Task description>
Return only those lines of the listing in which "kind" appears.

__________

-- ==== Sys2Proof/Machine/NoticeRows.lean ====
section
/-! DEFINITION. The rows of the notices: a good frame with the notice completes on a port's module line (log 5). -/

namespace Sys2Proof.Machine

/-- WAKE_DONE (06 R120). -/
def execWakeDone (port : Port) (s : State) : Host.Outcome State Fault Refusal :=
  outcomeOf (moduleNotice port (some .wakeDone) s)

/-- SLEEP_DONE (06 R133). -/
def execSleepDone (port : Port) (s : State) : Host.Outcome State Fault Refusal :=
  outcomeOf (moduleNotice port (some .sleepDone) s)

/-- SCAN_RESULT (01 R10). -/
def execScanResult (port : Port) (networks : List NetworkGroup) (s : State) : Host.Outcome State Fault Refusal :=
  outcomeOf (moduleNotice port (readScan networks) s)

/-- ATTACH_RESULT (06 R121). -/
def execAttachResult (port : Port) (result cause : Byte) (s : State) : Host.Outcome State Fault Refusal :=
  outcomeOf (moduleNotice port (some (readAttach result cause)) s)

/-- DETACH_DONE (06 R121). -/
def execDetachDone (port : Port) (s : State) : Host.Outcome State Fault Refusal :=
  outcomeOf (moduleNotice port (some .detachDone) s)

/-- CALL_PROGRESS of ALERTING (03 R62). -/
def execCallProgressAlerting (port : Port) (s : State) : Host.Outcome State Fault Refusal :=
  outcomeOf (moduleNotice port (some .alerting) s)

/-- CALL_PROGRESS of CONNECTED (03 R68, R78). -/
def execCallProgressConnected (port : Port) (s : State) : Host.Outcome State Fault Refusal :=
  outcomeOf (moduleNotice port (some .connected) s)

/-- CALL_ENDED (03 R64, 06 R126). -/
def execCallEnded (port : Port) (cause moduleCause : Byte) (s : State) : Host.Outcome State Fault Refusal :=
  outcomeOf (moduleNotice port (some (readCallEnded cause moduleCause)) s)

/-- INCOMING (06 R127, 03 R75). -/
def execIncoming (port : Port) (digits : Option (List Byte)) (s : State) : Host.Outcome State Fault Refusal :=
  outcomeOf (moduleNotice port (some (.incoming (callerDigits digits))) s)

/-- SERVING_LEVEL (01 R11, 06 R124). -/
def execServingLevel (port : Port) (level quality : Byte) (s : State) : Host.Outcome State Fault Refusal :=
  outcomeOf (moduleNotice port (some (.servingLevel level quality)) s)

/-- DATA_RESULT (03 R70). -/
def execDataResult (port : Port) (result : Byte) (s : State) : Host.Outcome State Fault Refusal :=
  outcomeOf (moduleNotice port (some (readData result)) s)

/-- MODULE_ALERT of kind FAULT (06 R128). -/
def execModuleAlertFault (port : Port) (s : State) : Host.Outcome State Fault Refusal :=
  outcomeOf (moduleNotice port (some .alertFault) s)

/-- MODULE_ALERT of kind REGISTRATION_LOST (06 R128). -/
def execModuleAlertRegistrationLost (port : Port) (s : State) : Host.Outcome State Fault Refusal :=
  outcomeOf (moduleNotice port (some .alertRegistrationLost) s)

end Sys2Proof.Machine
end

__________

Solved exercise>
/-- MODULE_ALERT of kind FAULT (06 R128). -/
/-- MODULE_ALERT of kind REGISTRATION_LOST (06 R128). -/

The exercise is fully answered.